Soybeans are one of the several crops that could see steep and lasting impacts if China retaliates against U.S. tariffs.
Statistics show that the United States exports about 14 billion dollars worth of soybeans annually to China.
DISTORTING WORLD TRADE ORDER
Analysts warned that the United States' growing protectionist measures will distort the world trade order.
Edward Alden, a senior fellow at the Council on Foreign Relations, said there are different voices within the Trump administration. While Treasury Secretary Steven Mnuchin was opposed to a trade fight, President Donald Trump is not "flip-flopping" on his trade policies and has been clear all along that this is what he intended to do.
"I am deeply worried about the international trade framework. This is not a bluff -- the threats on both sides are real. And this conflict is being carried out outside the rules of the WTO and other trading arrangements. We have not seen a trade conflict of this sort in many decades," Alden told Xinhua.
Greg Valliere, chief global strategist at Horizon Investments, told the media a trade war would lead to the United States' estrangement on the global stage.
Former Federal Reserve Chairman Alan Greenspan on Wednesday sharply disputed the notion that the United States was being ripped off by other countries because of its trade deficit -- Trump's argument for imposing tariffs on U.S. trading partners.
Greenspan told U.S. news channel CNBC that the United States is on the edge of a trade war and the presumption that foreigners are ripping the country off is nonsense.
The Trump administration's measures to impose new tariffs and restrict imports are likely to "move the globe further away from an open, fair and rules-based trade system, with adverse effects for both the U.S. economy and for trading partners," the International Monetary Fund (IMF) said in a report on Thursday.
The IMF said the tariffs imposed or proposed by the Trump administration also risk "catalyzing a cycle of retaliatory responses from others, creating important uncertainties that are likely to discourage investment at home and abroad."
It could interrupt global supply chains and damage a range of countries as well as operations of U.S. multinational companies, the Washington-based international lender said.
Such measures could impact particularly some of the more vulnerable emerging and developing economies, the report said.
FOR REAL OR STUNT?
Some experts saw the Trump administration's latest move as more bluff than real.
Sourabh Gupta, a senior fellow at the Institute for China-America Studies in Washington, D.C, said he saw no hard date for the imposition of the tariffs as the Trump administration had said the measures were "intended" to take effect on July 6.
He said "intend to" was the operative term, indicating that the U.S. government's real purpose is to put pressure on China while negotiations are going on.
China and the United States held economic and trade consultations recently.
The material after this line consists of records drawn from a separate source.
-- ==== Sys2Proof/Tests/Slice0.lean ====
section
/-! SUPPORT. The model's own tests. Expected values are the spec's: the vectors S and T of 95_test_vectors.md (section 2.1 for
decoding), which start from its baseline B0, and the opcode map of 30_encoding.md R96. A witness shows a state and operands
that meet all the hypotheses of the obligation it is named after. -/

namespace Sys2Proof.Tests

open Sys2Proof Sys2Proof.Machine

/-! ### WellFormed: the one check, refused and passed -/

theorem test_wf_refuses_sixteen_rows : Instr.wf (.drw 0 0 16) = false := by decide

theorem test_wf_accepts_fifteen_rows : Instr.wf (.drw 0 0 15) = true := by decide

/-! ### Decoding: for each constructor a word written out from the spec's encoding of it (95_test_vectors.md section 2.1) -/

theorem test_decode_cls : decodeTableWord 16 0x00E0 = some (.cls) := by decide

theorem test_decode_ret : decodeTableWord 16 0x00EE = some (.ret) := by decide

theorem test_decode_jp : decodeTableWord 16 0x1ABC = some (.jp 0xABC) := by decide

theorem test_decode_call : decodeTableWord 16 0x2ABC = some (.call 0xABC) := by decide

theorem test_decode_seImm : decodeTableWord 16 0x3A7F = some (.seImm 0xA 0x7F) := by decide

theorem test_decode_sneImm : decodeTableWord 16 0x4B00 = some (.sneImm 0xB 0x00) := by decide

theorem test_decode_seReg : decodeTableWord 16 0x5AB0 = some (.seReg 0xA 0xB) := by decide

theorem test_decode_ldImm : decodeTableWord 16 0x6C12 = some (.ldImm 0xC 0x12) := by decide

theorem test_decode_addImm : decodeTableWord 16 0x7D34 = some (.addImm 0xD 0x34) := by decide

theorem test_decode_ldReg : decodeTableWord 16 0x8AB0 = some (.ldReg 0xA 0xB) := by decide

theorem test_decode_orReg : decodeTableWord 16 0x8AB1 = some (.orReg 0xA 0xB) := by decide

theorem test_decode_andReg : decodeTableWord 16 0x8AB2 = some (.andReg 0xA 0xB) := by decide

theorem test_decode_xorReg : decodeTableWord 16 0x8AB3 = some (.xorReg 0xA 0xB) := by decide

theorem test_decode_addReg : decodeTableWord 16 0x8AB4 = some (.addReg 0xA 0xB) := by decide

theorem test_decode_subReg : decodeTableWord 16 0x8AB5 = some (.subReg 0xA 0xB) := by decide

theorem test_decode_shr : decodeTableWord 16 0x8AB6 = some (.shr 0xA 0xB) := by decide

theorem test_decode_subnReg : decodeTableWord 16 0x8AB7 = some (.subnReg 0xA 0xB) := by decide

theorem test_decode_shl : decodeTableWord 16 0x8ABE = some (.shl 0xA 0xB) := by decide

theorem test_decode_sneReg : decodeTableWord 16 0x9AB0 = some (.sneReg 0xA 0xB) := by decide

theorem test_decode_ldI : decodeTableWord 16 0xA123 = some (.ldI 0x123) := by decide

theorem test_decode_jpV0 : decodeTableWord 16 0xB123 = some (.jpV0 0x123) := by decide

theorem test_decode_rnd : decodeTableWord 16 0xC5F0 = some (.rnd 5 0xF0) := by decide

theorem test_decode_drw : decodeTableWord 16 0xD123 = some (.drw 1 2 3) := by decide

theorem test_decode_skp : decodeTableWord 16 0xE59E = some (.skp 5) := by decide

theorem test_decode_sknp : decodeTableWord 16 0xE5A1 = some (.sknp 5) := by decide

theorem test_decode_ldVxDt : decodeTableWord 16 0xF507 = some (.ldVxDt 5) := by decide

theorem test_decode_ldVxK : decodeTableWord 16 0xF50A = some (.ldVxK 5) := by decide

theorem test_decode_ldDtVx : decodeTableWord 16 0xF515 = some (.ldDtVx 5) := by decide

theorem test_decode_ldStVx : decodeTableWord 16 0xF518 = some (.ldStVx 5) := by decide

theorem test_decode_addI : decodeTableWord 16 0xF51E = some (.addI 5) := by decide

theorem test_decode_ldF : decodeTableWord 16 0xF529 = some (.ldF 5) := by decide

theorem test_decode_ldB : decodeTableWord 16 0xF533 = some (.ldB 5) := by decide

theorem test_decode_storeRegs : decodeTableWord 16 0xF555 = some (.storeRegs 5) := by decide

theorem test_decode_loadRegs : decodeTableWord 16 0xF565 = some (.loadRegs 5) := by decide

/-- Words one bit or one nibble away from an instruction, and encodings of the extensions (section 2.1). -/
theorem test_decode_unknown_words :
    ([0x0000, 0x00E1, 0x00FE, 0x01E0, 0x5AB1, 0x8AB8, 0x8ABF, 0x9AB1, 0xE59F, 0xE5A0, 0xF50B, 0xF530, 0xF575] : List Word).all
      (fun op => decode op == .unknown op) = true := by decide

theorem test_decode_jump_is_not_cls : decode 0x10E0 = .instr (.jp 0x0E0) := by decide

/-! ### Instructions: one step each, from the baseline B0 -/

/-- B0: the state after `Reset`, then one `FbRead`. -/
def b0 : State := { State.reset with draw := false }

/-- B0 with registers set. -/
def withRegs (l : List (Reg × Byte)) (s : State := b0) : State := l.foldl (fun s p => s.setV p.1 p.2) s

/-- B0 with `I`. -/
def withI (w : Word) (s : State := b0) : State := s.setI w

/-- The opcode at `PC` runs in one cycle, the answer is a next state, and it meets the check. -/
def ran (s : State) (op : Nat) (check : State → Bool) : Bool :=
  match step (s.withFetchWord 16 op) with
  | .next t => check t
  | .fault _ => false
  | .refused _ => false

/-- The event is performed in one step, the answer is a next state, and it meets the check. -/
def took (e : Event) (s : State) (check : State → Bool) : Bool :=
  match step { s with script := [e] } with
  | .next t => check t
  | .fault _ => false
  | .refused _ => false

/-- The pixel in column `x` of row `y`. -/
def px (t : State) (x : Fin 64) (y : Fin 32) : Bool := t.fb.pixel x y

/-- How many pixels are 1. -/
def lit (t : State) : Nat :=
  ((List.finRange 32).map (fun y => ((List.finRange 64).filter (fun x => px t x y)).length)).sum

theorem test_T121_cls_blanks_screen : ran ({ b0 with fb := (Screen.blank.toggle 0 0).toggle 63 31 }) 0x00E0
    (fun t => px t 0 0 == false && px t 63 31 == false && t.draw) = true := by decide

theorem test_T4_ret_pops : ran ({ b0 with pc := 0x300, sp := 1, stack := b0.stack.set 0 0x202 }) 0x00EE
    (fun t => t.pc == 0x202 && t.sp == 0) = true := by decide

theorem test_T5_ret_underflows : ran (b0) 0x00EE
    (fun t => t.pc == 0x200 && t.halt && t.err == ⟨.stackUnderflow, .none, 0, 0x200⟩) = true := by decide

theorem test_T2_jp_last_byte : ran (b0) 0x1FFF
    (fun t => t.pc == 0xFFF && t.result == .ok) = true := by decide

theorem test_T7_call_fills_stack : ran ({ b0 with sp := 15 }) 0x2300
    (fun t => t.pc == 0x300 && t.sp == 16 && t.stackAt 15 == 0x202) = true := by decide

theorem test_T8_call_overflows : ran ({ b0 with sp := 16 }) 0x2300
    (fun t => t.pc == 0x200 && t.sp == 16 && t.err == ⟨.stackOverflow, .none, 0x10, 0x200⟩) = true := by decide

theorem test_T11_jpV0_not_masked : ran (withRegs [(0, 0xFF)]) 0xBFFF
    (fun t => t.pc == 0x10FE) = true := by decide

theorem test_T12_se_imm_taken : ran (withRegs [(0xA, 5)]) 0x3A05
    (fun t => t.pc == 0x204) = true := by decide

theorem test_T13_se_imm_not_taken : ran (withRegs [(0xA, 6)]) 0x3A05
    (fun t => t.pc == 0x202) = true := by decide

theorem test_T14_sne_imm_not_taken : ran (withRegs [(0xA, 5)]) 0x4A05
    (fun t => t.pc == 0x202) = true := by decide

theorem test_T15_sne_imm_taken : ran (withRegs [(0xA, 6)]) 0x4A05
    (fun t => t.pc == 0x204) = true := by decide

theorem test_T16_se_reg_taken : ran (withRegs [(1, 7), (2, 7)]) 0x5120
    (fun t => t.pc == 0x204) = true := by decide

theorem test_T17_se_reg_not_taken : ran (withRegs [(1, 7), (2, 8)]) 0x5120
    (fun t => t.pc == 0x202) = true := by decide

theorem test_T19_sne_reg_taken : ran (withRegs [(1, 7), (2, 8)]) 0x9120
    (fun t => t.pc == 0x204) = true := by decide

theorem test_T20_sne_reg_not_taken : ran (withRegs [(1, 7), (2, 7)]) 0x9120
    (fun t => t.pc == 0x202) = true := by decide

theorem test_T21_skp_held : ran ({ withRegs [(3, 0xA)] with keys := 0x400 }) 0xE39E
    (fun t => t.pc == 0x204 && t.keyPrev == 0x400) = true := by decide

theorem test_T25_skp_no_such_key : ran ({ withRegs [(3, 0x10)] with keys := 1 }) 0xE39E
    (fun t => t.err == ⟨.outOfBounds, .key, 0x10, 0x200⟩ && t.keyPrev == 0) = true := by decide

theorem test_T23_sknp_held : ran ({ withRegs [(3, 0xA)] with keys := 0x400 }) 0xE3A1
    (fun t => t.pc == 0x202 && t.keyPrev == 0x400) = true := by decide

theorem test_T26_sknp_no_such_key : ran (withRegs [(3, 0xFF)]) 0xE3A1
    (fun t => t.err == ⟨.outOfBounds, .key, 0xFF, 0x200⟩ && t.pc == 0x200) = true := by decide

theorem test_T31_ld_imm_into_flag : ran (b0) 0x6F55
    (fun t => t.getV 0xF == 0x55 && t.pc == 0x202) = true := by decide

theorem test_T32_add_imm_no_carry_flag : ran (withRegs [(0xA, 0xFF)]) 0x7A01
    (fun t => t.getV 0xA == 0 && t.getV 0xF == 0) = true := by decide

theorem test_T34_add_imm_into_flag : ran (withRegs [(0xF, 2)]) 0x7FFF
    (fun t => t.getV 0xF == 1) = true := by decide

theorem test_T35_ld_reg_copies_y : ran (withRegs [(1, 0x11), (2, 0x22)]) 0x8120
    (fun t => t.getV 1 == 0x22 && t.getV 2 == 0x22) = true := by decide

theorem test_T37_or_keeps_flag : ran (withRegs [(1, 0x0F), (2, 0xF0), (0xF, 1)]) 0x8121
    (fun t => t.getV 1 == 0xFF && t.getV 0xF == 1) = true := by decide

theorem test_T38_and_keeps_flag : ran (withRegs [(1, 0x3C), (2, 0x0F), (0xF, 1)]) 0x8122
    (fun t => t.getV 1 == 0x0C && t.getV 0xF == 1) = true := by decide

theorem test_T39_xor_keeps_flag : ran (withRegs [(1, 0xFF), (2, 0x0F), (0xF, 1)]) 0x8123
    (fun t => t.getV 1 == 0xF0 && t.getV 0xF == 1) = true := by decide

theorem test_T55_add_result_lost_in_flag : ran (withRegs [(0xF, 0xF0), (1, 0x20)]) 0x8F14
    (fun t => t.getV 0xF == 1 && t.getV 1 == 0x20) = true := by decide

theorem test_T57_add_reads_old_flag : ran (withRegs [(1, 0xFF), (0xF, 1)]) 0x81F4
    (fun t => t.getV 1 == 0 && t.getV 0xF == 1) = true := by decide

theorem test_T59_sub_borrows : ran (withRegs [(1, 0x0A), (2, 0x14)]) 0x8125
    (fun t => t.getV 1 == 0xF6 && t.getV 0xF == 0) = true := by decide

theorem test_T61_sub_equal_is_no_borrow : ran (withRegs [(1, 0x33), (2, 0x33)]) 0x8125
    (fun t => t.getV 1 == 0 && t.getV 0xF == 1) = true := by decide

theorem test_T70_shr_ignores_y : ran (withRegs [(1, 4), (2, 0xFF)]) 0x8126
    (fun t => t.getV 1 == 2 && t.getV 2 == 0xFF && t.getV 0xF == 0) = true := by decide

theorem test_T73_shr_of_flag : ran (withRegs [(0xF, 3)]) 0x8F06
    (fun t => t.getV 0xF == 1) = true := by decide

theorem test_T65_subn_exchanges_operands : ran (withRegs [(1, 0x0A), (2, 0x14)]) 0x8127
    (fun t => t.getV 1 == 0x0A && t.getV 0xF == 1) = true := by decide

theorem test_T66_subn_borrows : ran (withRegs [(1, 0x14), (2, 0x0A)]) 0x8127
    (fun t => t.getV 1 == 0xF6 && t.getV 0xF == 0) = true := by decide

theorem test_T76_shl_ignores_y : ran (withRegs [(1, 0x7F), (2, 0xFF), (0xF, 1)]) 0x812E
    (fun t => t.getV 1 == 0xFE && t.getV 0xF == 0) = true := by decide

theorem test_T78_shl_of_flag : ran (withRegs [(0xF, 0x80)]) 0x8F0E
    (fun t => t.getV 0xF == 1) = true := by decide

theorem test_T81_ld_i : ran (b0) 0xAFFF
    (fun t => t.i == 0xFFF && t.pc == 0x202) = true := by decide

theorem test_T84_add_i_out_of_range : ran (withRegs [(3, 1)] (withI 0xFFF)) 0xF31E
    (fun t => t.i == 0xFFF && t.err == ⟨.outOfBounds, .index, 0x1000, 0x200⟩) = true := by decide

theorem test_T86_add_i_keeps_flag : ran (withRegs [(0xF, 0xFF)] (withI 0xF00)) 0xFF1E
    (fun t => t.i == 0xFFF && t.getV 0xF == 0xFF) = true := by decide

theorem test_T89_ld_f_last_glyph : ran (withRegs [(1, 0xF)]) 0xF129
    (fun t => t.i == 0x4B) = true := by decide

theorem test_T91_ld_f_whole_byte : ran (withRegs [(1, 0xFF)]) 0xF129
    (fun t => t.i == 0x4FB) = true := by decide

theorem test_T92_ld_b_digits : ran (withRegs [(5, 0x9D)] (withI 0x300)) 0xF533
    (fun t => t.mem.readRange 0x300 3 == [1, 5, 7] && t.i == 0x300) = true := by decide

theorem test_T96_ld_b_past_end : ran (withRegs [(5, 9)] (withI 0xFFE)) 0xF533
    (fun t => t.err == ⟨.outOfBounds, .data, 0x1000, 0x200⟩ && t.mem.read 0xFFF == 0) = true := by decide

theorem test_T98_store_up_to_x : ran (withRegs [(0, 0x11), (1, 0x22), (2, 0x33), (3, 0x44)] (withI 0x400)) 0xF255
    (fun t => t.mem.readRange 0x400 4 == [0x11, 0x22, 0x33, 0] && t.i == 0x400) = true := by decide

theorem test_T100_store_past_end : ran (withRegs [(0, 0x77), (1, 0x88)] (withI 0xFFF)) 0xF155
    (fun t => t.err == ⟨.outOfBounds, .data, 0x1000, 0x200⟩ && t.mem.read 0xFFF == 0) = true := by decide

theorem test_T103_load_up_to_x : ran (withRegs [(2, 0x99)]) 0xF165
    (fun t => t.getV 0 == 0xF0 && t.getV 1 == 0x90 && t.getV 2 == 0x99 && t.i == 0) = true := by decide

theorem test_T105_load_past_end : ran (withRegs [(0, 0x55), (1, 0x55), (2, 0x55)] (withI 0xFFE)) 0xF265
    (fun t => t.err == ⟨.outOfBounds, .data, 0x1000, 0x200⟩ && t.getV 0 == 0x55) = true := by decide

theorem test_T110_rnd_masks : ran ({ b0 with rnd := 0xA7 }) 0xC10F
    (fun t => t.getV 1 == 0x07) = true := by decide

theorem test_T113_rnd_into_flag : ran ({ b0 with rnd := 0xFF }) 0xCFF0
    (fun t => t.getV 0xF == 0xF0) = true := by decide

theorem test_T129_drw_wraps_at_corner : ran (withRegs [(0, 62), (1, 31)] (withI 0x300 (b0.store 0x300 [0xF0, 0xF0]))) 0xD012
    (fun t => lit t == 8 && px t 62 31 && px t 1 31 && px t 63 0 && px t 1 0 && t.getV 0xF == 0 && t.draw) = true := by decide

theorem test_T132_drw_collides_through_wrap : ran ((withRegs [(0, 63)] (withI 0x300 (b0.store 0x300 [0xC0]))).setScreen (Screen.blank.toggle 0 0)) 0xD011
    (fun t => px t 63 0 && !px t 0 0 && t.getV 0xF == 1) = true := by decide

theorem test_T140_ld_vx_dt : ran ({ b0 with dt := 0x3C }) 0xF207
    (fun t => t.getV 2 == 0x3C && t.dt == 0x3C) = true := by decide

theorem test_T146_key_wait_held_key : ran ({ b0 with keyPrev := 0x80, keys := 0x80 }) 0xF50A
    (fun t => t.pc == 0x200 && t.getV 5 == 0) = true := by decide

theorem test_T148_key_wait_lowest_edge : ran ({ b0 with keyPrev := 0x80, keys := 0x288 }) 0xF50A
    (fun t => t.pc == 0x202 && t.getV 5 == 3 && t.keyPrev == 0x288) = true := by decide

theorem test_T141_ld_dt_vx : ran (withRegs [(2, 0x3C)]) 0xF215
    (fun t => t.dt == 0x3C && t.st == 0) = true := by decide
The two sides had a thorough exchange of views on issues including increasing U.S. exports to China, bilateral service trade, two-way investment, protection of intellectual property rights, as well as resolving tariff and non-tariff issues, with consensus reached in some areas.
Gupta speculated that since the related negotiations are going well, Trump will postpone and keep postponing implementing the tariffs.
"Only if those negotiations begin to fail will the tariff threat become real," he told Xinhua.